Now, as we have our Inference Tagging scenario, we can make use of the Expansion Query Builder to assist us in setting up the tagging rule. To do so, we click on the PoolParty Workbench landing page on Configuration. There click on Expansion and select the Expansion Query Builder sub-tab. The image below shows the Expansion Query Builder sub-tab with all fields filled in.

settings-expansion-query-builder-top_-w_o__recomm_tab.gif

After opening the Settings (1) window we navigate to the EXPANSION (2) tab where we have two sub-tabs; Expansion Query Builder (3) and Switch to SPARQL. We will now focus on how to use the Expansion Query Builder sub-tab to formulate a SPARQL query.

Tip

The Save query and Load query (9a) buttons on the right allow you to save your query or if you already have queries stored to load one.

The first step will be to specify the language using the Locale (4) pulldown. You have to keep in mind that only those concepts will be returned for which the specified language matches your selection here. This parameter is mandatory.
Then we can specify the Prefixes (5) which can be a standard prefix using the Choose Standard Prefix (5a) pulldown. The standard prefixes include skos, rdf, dcterms, etc. We can specify one or more standard prefixes. In our example we are using skos as the selected standard prefix. We can however also add our own prefix (5b) by entering the Name and the corresponding URI and clicking the ADD (5c) button. In our example we entered esg in the Name field and https://esg.poolparty.biz/esg-ontology/ in the URI field. Specifying prefixes upfront will allow us to skip the full path (URI) every time we use a prefix when defining the rules of our inference tagging. The saved custom prefix is always shown above the two input fields Name and URI; also here we can define more than one custom prefix.
Next step is to specify the rules. Sometimes we will need multiple rules, in such case we can use the Add a new rule button (7) on the very right.
In the Rules (6) section of this tab we can specify all the required details we need for each rule. Every rule is comprised of a relation and score. A relation is then comprised of the URI (mandatory) field (6a) and Type field (6b). In our example the Relation #1 contains the relation esg:is-addressed-by. (Since we have defined our custom prefix esg in the previous step we only need to enter its name (egs) and can skip entering the complete URL.) The Type (6a) field is in our case esg:Regulation. This field works as an additional filter; here we specify that we want to receive inferred concepts linked to the extracted concepts using the esg:is-addressed-by relation HOWEVER ONLY if such concepts belong to the esg:Regulation class. If in contrast we intended to retrieve all possible concepts irrespective of their class we would enter skos:Concept in the Type (6b) field. If we want to add another relation to a rule we will use the Add a new relation (8) button to the right.
We can specify one or more rules, and for each rule one or more relations. All specified rules will be applied and are combined via OR; Each rule is however independent. At the same time the relation specified within the rule defines a path. If more than one relation is specified for a rule, then they form a path within the graph applying one after the other.
Then we need to select the Score Type (6c) and enter the Score (6d). The Score Type field is a pulldown with two options: Multiplier and Fixed Score.
In our example we will used the Fixed Score option and enter the 0.8 as the score - this means that each inferred concept will have this score. If we however used the Multiplier option and entered 0.8 in the Score field then - depending on the score of the concept extracted from our input - the inferred concept would a have a variable score equal to 0.8 times the score of the original extracted concept; e.g. if our original concept has a score of 80, then using the Multiplier option will result in the inferred concept having a score of 0.8 times 80 = 64.

Tip

You can test your SPARQL query before applying it.

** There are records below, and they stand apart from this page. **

/-! ## One arm per instruction and per event (Machine/Dispatch.lean) -/

/-- Each instruction and each event, by the operation that its arm names. -/
theorem exec_memOk {i : Instr} {s : State} (hs : s.memOk) : NextOk (exec i s) := by
  cases i with dsimp only [exec]
  | iadd | isub | imul | imulh | imad | imin | imax | iabs | ineg | iand | ior | ixor | andn | inot | shl | shr | sar | rot | bfx | bfi | popc
  | clz | brev | icmp | sel | mov | addx | const | consh | consw | iaddi | iaddPred | isubPred | imulPred | imulhPred | imadPred | iminPred
  | imaxPred | iabsPred | inegPred | iandPred | iorPred | ixorPred | andnPred | inotPred | shlPred | shrPred | sarPred | rotPred | bfxPred
  | bfiPred | popcPred | clzPred | brevPred | icmpPred | movPred | addxPred | constPred | conshPred | conswPred | iaddiPred | fadd | fsub | fmul
  | ffma | fmin | fmax | fabs | fneg | fcmp | fclass | fdot2 | fdot4 | faddPred | fsubPred | fmulPred | ffmaPred | fminPred | fmaxPred | fabsPred
  | fnegPred | fcmpPred | fclassPred | fdot2Pred | fdot4Pred =>
    exact laneInstr_memOk hs
  | frcp | frsq | fsqrt | fdiv | fexp2 | flog2 | fsin | fcos | ftanh | frint | idiv | irem | frcpPred | frsqPred | fsqrtPred | fdivPred
  | fexp2Pred | flog2Pred | fsinPred | fcosPred | ftanhPred | frintPred | idivPred | iremPred =>
    exact lateInstr_memOk hs
  | cvt | cvtsc | cvtPred | cvtscPred => exact lateLane_memOk hs
  | shfl | shflx | shflup | shfldn | bcast | vote | reduce | scan | xmatch | seatid | tagord => exact xlnInstr_memOk hs
  | send | sendsel => exact sendInstr_memOk hs (fun _ _ _ h1 => foldl_fst_memOk h1 (fun _ _ h2 => State.sendSeat_memOk h2))
  | switch => exact execSwitch_memOk hs
  | spawn => exact sendInstr_memOk hs (fun _ _ _ h1 => foldl_fst_memOk h1 (fun _ _ h2 => State.spawnSeat_memOk h2))
  | ret => exact execRet_memOk hs
  | free | trapset => exact withTrain_memOk (fun _ _ => State.retire_memOk (foldl_memOk hs (fun _ _ h1 => h1)))
  | tag | tpart | clk => exact laneNow_memOk hs
  | futld => exact execFutld_memOk hs
  | futst => exact execFutst_memOk hs
  | yield => exact withPlacement_memOk hs (fun _ _ => State.retireUid_memOk (State.putTrain_memOk (State.yieldSeats_memOk hs)))
  | trapret => exact execTrapret_memOk hs
  | depart => exact execDepart_memOk hs
  | gldx => exact execGldx_memOk hs
  | gstx => exact writeInstr_memOk hs (fun _ _ _ _ h1 => indexedWrite_memOk h1 (fun _ _ _ h2 => State.issueWrite_memOk h2))
  | gempty => exact writeInstr_memOk hs (fun _ _ _ _ h1 => indexedWrite_memOk h1 (fun _ _ _ h2 => State.emptyReg_memOk h2))
  | gtest => exact execGtest_memOk hs
  | rcpset => exact execRcpset_memOk hs
  | rcpdrop => exact execRcpdrop_memOk hs
  | rcpclr => exact execRcpclr_memOk hs
  | ld => exact globInstr_memOk hs (fun _ _ _ _ h1 => State.actSeats_memOk h1 (fun _ _ _ _ h2 => State.loadSeat_memOk h2))
  | st => exact globInstr_memOk hs (fun _ _ _ _ h1 => h1)
  | lds => exact spInstr_memOk hs (fun _ _ _ _ h1 => State.actSeats_memOk h1 (fun _ _ _ _ h2 => State.memLate_memOk h2))
  | sts => exact spInstr_memOk hs (fun _ _ _ _ h1 => h1)
  | atom | cas => exact atomInstr_memOk hs
  | atoms => exact execAtoms_memOk hs
  | fence | bfence => exact fenceInstr_memOk hs
  | pref => exact withTrain_memOk (fun _ _ => State.retire_memOk (State.quietWalks_memOk hs))
  | cflush | cinv => exact flushInstr_memOk hs
  | ldmx => exact execLdmx_memOk hs
  | stmx => exact mxInstr_memOk hs (fun _ _ _ _ h1 => h1)
  | talloc => exact execTalloc_memOk hs
  | tst => exact execTst_memOk hs
  | tseal | tabandon => exact tileAccess_memOk hs
  | tld => exact execTld_memOk hs
  | tfree => exact execTfree_memOk hs
  | tstat => exact execTstat_memOk hs
  | cpy | cpys => exact copyInstr_memOk hs
  | cpyc => exact withTrain_memOk (fun _ _ => State.retire_memOk (foldl_memOk hs (fun _ _ h1 => State.cancelSeat_memOk h1)))
  | bari | bara | barx => exact barInstr_memOk hs
  | barw => exact execBarw_memOk hs
  | crpop => exact execCrpop_memOk hs
  | mma | accz | accld => exact mtxIssue_memOk hs (fun _ _ _ _ h1 => h1)
  | mmax => exact withLowest_memOk hs (fun _ _ _ => hs)
  | mctx => exact execMctx_memOk hs
  | mwait => exact execMwait_memOk hs
  | accst => exact execAccst_memOk hs
  | accrd => exact execAccrd_memOk hs
  | bgemv | bred => exact bankInstr_memOk hs
  | bwait => exact execBwait_memOk hs
  | fjob => exact execFjob_memOk hs
  | fwait => exact execFwait_memOk hs
  | fcan => exact execFcan_memOk hs
  | fpush => exact execFpush_memOk hs
  | fpull => exact execFpull_memOk hs
  | scfg => exact withJob_memOk hs (fun _ _ _ => State.doScfg_memOk hs)
  | sbind => exact withJob_memOk hs (fun _ _ _ => State.doSbind_memOk hs)
  | sgo => exact withJob_memOk hs (fun _ _ _ => State.doSgo_memOk hs)
  | sbar => exact withJob_memOk hs (fun _ _ _ => State.doSbar_memOk hs)
  | sdone => exact withJob_memOk hs (fun _ _ _ => State.doSdone_memOk hs)
  | sloop => exact withJob_memOk hs (fun _ _ _ => State.doSloop_memOk hs)
  | launch => exact schedSeats_memOk hs (fun _ _ _ _ _ h1 => State.schedDo_memOk h1 (fun _ h2 => State.fireTry_memOk h2))
  | nrec => exact execNrec_memOk hs
  | dsig | dpub => exact schedSeats_memOk hs (fun _ _ _ _ _ h1 => State.ctrSeat_memOk h1)
  | qenq => exact execQenq_memOk hs
  | qdeq => exact execQdeq_memOk hs
  | qpoll => exact execQpoll_memOk hs
  | qmake => exact execQmake_memOk hs
  | qkill => exact execQkill_memOk hs
  | frmput => exact execFrmput_memOk hs
  | frmclose => exact execFrmclose_memOk hs
  | trap => exact withPlacement_memOk hs (fun _ _ => State.retire_memOk (State.takeFaults_memOk hs))
  | mode => exact execMode_memOk hs
  | evt => exact withTrain_memOk (fun _ _ => State.retire_memOk (State.evtCount_memOk hs))
  | brk => exact execBrk_memOk hs
  | sregr => exact execSregr_memOk hs
  | sregw => exact execSregw_memOk hs
  | tokenArrival => exact execTokenArrival_memOk hs
  | discardNotice => exact execDiscardNotice_memOk hs
  | sendAck => exact eventStep_memOk (State.sendAck_memOk hs)
  | departCommandArrival => exact execDepartCommandArrival_memOk hs
  | departureTimerExpiry => exact execDepartureTimerExpiry_memOk hs
  | trainDeparture => exact eventStep_memOk (State.departTry_memOk hs)
  | trainEnd => exact eventStep_memOk (State.endTry_memOk hs)
  | lateValueLands => exact eventStep_memOk (State.lateTry_memOk hs)
  | recipeReplay => exact eventStep_memOk (State.replayWait_memOk hs)
  | freeCompletion => exact eventStep_memOk (State.freeTry_memOk hs)
  | compaction => exact eventStep_memOk (State.compactTry_memOk hs)
  | storeDrain => exact eventStep_memOk (State.drainTry_memOk hs)
  | translationWalk => exact eventStep_memOk (State.walkOne_memOk hs)
  | pageResponse => exact hostWrite_memOk hs (fun _ h1 => State.pageResponse_memOk h1)
  | pageRequestTimeout => exact eventStep_memOk (State.pageTimeout_memOk hs)
  | tlbinv => exact hostWrite_memOk hs (fun _ h1 => State.tlbInvWrite_memOk h1)
  | tlbInvalidationComplete => exact eventStep_memOk (State.tlbInvDone_memOk hs)
  | prqctlWrite => exact hostWrite_memOk hs (fun _ h1 => State.prqCtlWrite_memOk h1)
  | partitionRegisterWrite => exact hostWrite_memOk hs (fun _ h1 => State.hostReg_memOk h1)
  | sslenWrite => exact hostWrite_memOk hs (fun _ h1 => State.ssLenWrite_memOk h1)
  | hostDoorbell => exact State.regWrite_memOk hs (fun _ _ h1 => State.doorbell_memOk h1)
  | launchAdmit => exact eventStep_memOk (State.admitTry_memOk hs)
  | gridWordRead => exact eventStep_memOk (State.gridTry_memOk hs)
  | launchPlacement => exact eventStep_memOk (State.placeTry_memOk hs)
  | launchStall => exact eventStep_memOk (State.stallOut_memOk hs)
  | launchCompletion => exact eventStep_memOk (State.completeTry_memOk hs)
  | noticeHeadWrite => exact State.regWrite_memOk hs (fun _ _ h1 => State.noticeWrite_memOk h1)
  | sidingReplay => exact eventStep_memOk (State.sidingTry_memOk hs)
  | yardRecordArrival => exact eventStep_memOk (State.yardStep_memOk hs (fun _ h1 => State.yardArrive_memOk h1))
  | yardTimerExpiry => exact eventStep_memOk (State.yardStep_memOk hs (fun _ h1 => State.yardTimer_memOk h1))
  | teamPlacement => exact eventStep_memOk (State.yardStep_memOk hs (fun _ h1 => State.teamPlace_memOk h1))
  | endLaunch | preempt | restore | halt | resume => exact hostWrite_memOk hs (fun _ h1 => State.pctlWrite_memOk h1)
  | faultedLaunchAutoend => exact eventStep_memOk (State.autoEndTry_memOk hs)
  | drainlimExpiry => exact eventStep_memOk (State.drainLimit_memOk hs)
  | saveStart => exact eventStep_memOk (State.saveStart_memOk hs)
  | saveComplete => exact eventStep_memOk (State.saveDone_memOk hs)
  | loadComplete => exact eventStep_memOk (State.loadDone_memOk hs)
  | haltQuiesced => exact eventStep_memOk (State.haltDone_memOk hs)
  | timetableStep => exact eventStep_memOk (State.ttStep_memOk hs)
  | superstepBoundary => exact eventStep_memOk (State.boundary_memOk hs)
  | timetableFreeze => exact eventStep_memOk (State.ttFreeze_memOk hs)
  | timetableHalt => exact eventStep_memOk (State.ttHalt_memOk hs)
  | copyCompletion => exact eventStep_memOk (State.copyTry_memOk hs)
  | ringSpaceRetry => exact eventStep_memOk (State.ringTry_memOk hs)
  | barrierUpdate => exact eventStep_memOk (State.barTry_memOk hs)
  | freedSlotNotice => exact eventStep_memOk (State.noticeTry_memOk hs)
  | tallocGrant => exact eventStep_memOk (State.grantTry_memOk hs)
  | tileSealComplete | tfreeComplete => exact eventStep_memOk (State.sealTry_memOk hs)
  | mctxClaim => exact eventStep_memOk (State.claimTry_memOk hs)
  | mctxRelease => exact eventStep_memOk (State.releaseTry_memOk hs)
  | mtxTileStep => exact eventStep_memOk (State.tileTry_memOk hs)
  | bankOperationComplete => exact eventStep_memOk (State.bankTry_memOk hs)
  | fabCardBind => exact eventStep_memOk (State.bindTry_memOk hs)
  | fabUnitFire => exact eventStep_memOk (State.unitTry_memOk hs)
  | fabSourceToken => exact eventStep_memOk (State.sourceTry_memOk hs)
  | fabSinkCommit => exact eventStep_memOk (State.sinkTry_memOk hs)
  | fabReplay => exact eventStep_memOk (SomeOk.bind (fun _ => State.fabReplay_memOk hs))
  | fabJobComplete => exact eventStep_memOk (State.jobTry_memOk hs)
  | queueEntryArrival => exact execQueueEntryArrival_memOk hs
  | queueRefusal => exact execQueueRefusal_memOk hs
  | queueAck => exact eventStep_memOk (State.replyTry_memOk hs)
  | queueSidingRetry => exact eventStep_memOk (State.sidingRetry_memOk hs)
  | queueCycleScan => exact eventStep_memOk (State.cycleScanDue_memOk hs)
  | frameFillTimer => exact eventStep_memOk (State.fillTry_memOk hs)
  | frameSend => exact eventStep_memOk (State.frameTry_memOk hs)
  | rowFrameArrival => exact execRowFrameArrival_memOk hs
  | creditGrant => exact eventStep_memOk (State.creditGrant_memOk hs)
  | remoteMemoryRequest => exact eventStep_memOk (State.peerRequest_memOk hs)
  | remoteMemoryResponse => exact execRemoteMemoryResponse_memOk hs
  | routeChange => exact eventStep_memOk (State.routeEvent_memOk hs)
  | flitRetransmit | endpointReset => exact hs
  | featacceptWrite => exact State.regWrite_memOk hs (fun _ _ h1 => State.featWrite_memOk h1)
  | msixIntervalExpiry => exact eventStep_memOk (State.intervalEnd_memOk hs)
  | mgmtPhysicalAccess => exact execMgmtPhysicalAccess_memOk hs
  | mgmtRegisterAccess => exact execMgmtRegisterAccess_memOk hs
  | mgmtObjectAccess => exact execMgmtObjectAccess_memOk hs
  | mgmtFutViewAccess => exact execMgmtFutViewAccess_memOk hs
  | mgmtAsidEntryAccess => exact execMgmtAsidEntryAccess_memOk hs
  | powerUp => exact eventStep_memOk State.powerUp_memOk
  | setDomain => exact eventStep_memOk (State.castopel_memOk hs (fun _ h1 => State.setDomain_memOk h1))
  | setPartition => exact eventStep_memOk (State.castopel_memOk hs (fun _ h1 => State.setPartition_memOk h1))
  | setPriv => exact eventStep_memOk (State.castopel_memOk hs (fun _ h1 => State.setPriv_memOk h1))
  | setPowerCap => exact eventStep_memOk (State.castopel_memOk hs (fun _ h1 => State.setPowerCap_memOk h1))
  | moduleReset => exact eventStep_memOk (State.resetCmd_memOk hs)
  | activateVersion => exact eventStep_memOk (State.castopel_memOk hs (fun _ h1 => h1))
  | getErrorLog | getRouteTable | getVersion | getCapabilities | negotiateAlgorithms | getDigests | getCertificate | challenge | getMeasurements
  | pldmBaseDiscovery =>
    exact eventStep_memOk (State.query_memOk hs)
  | pldmSensorRead => exact eventStep_memOk (State.sensorRead_memOk hs)
  | firmwareUpdate => exact eventStep_memOk (State.firmwareUpdate_memOk hs)
  | powerCapThrottle | thermalThrottle => exact eventStep_memOk (State.throttleStep_memOk hs)
  | thermalHalt => exact eventStep_memOk (State.thermalHalt_memOk hs)
  | patrolScrub => exact State.patrolScrub_memOk hs
  | controlStateError => exact eventStep_memOk (State.controlError_memOk hs)
  | throttleRelease => exact eventStep_memOk (State.throttleEnd_memOk hs)
  | configurationRequest => exact execConfigurationRequest_memOk hs
  | flitForward => exact execFlitForward_memOk hs
  | statusWrite => exact State.regWrite_memOk hs (fun _ _ h1 => State.statusWrite_memOk h1)
  | mstatWrite => exact State.regWrite_memOk hs (fun _ _ h1 => State.mstatWrite_memOk h1)
  | waitGraphEdgeExchange => exact eventStep_memOk (State.edgesArrive_memOk hs)
  | flushComplete => exact eventStep_memOk (State.flushTry_memOk hs)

To test your SPARQL query scroll to the bottom of the window until you see the Test expansion query: (1) section. There you only need to enter a concept from the extraction in the Concepts (2) field and click on the TEST (3) button. The input field Concepts uses the auto-complete function, i.e. after having entered thirst three letters of a concept you will automatically see a list with one or more concepts matching the first leading letters. Simply select one of those shown here. You can specify more than one concept for testing your query.
Click the Apply (4) button to add your query or the Cancel (4) button if you want to discard the formulated query and any other settings you may have made on the other two tabs - PROJECT and EXTRACTION.

Tip

You can start your extraction and expansion also from the Settings window with a click on the Apply (4) button.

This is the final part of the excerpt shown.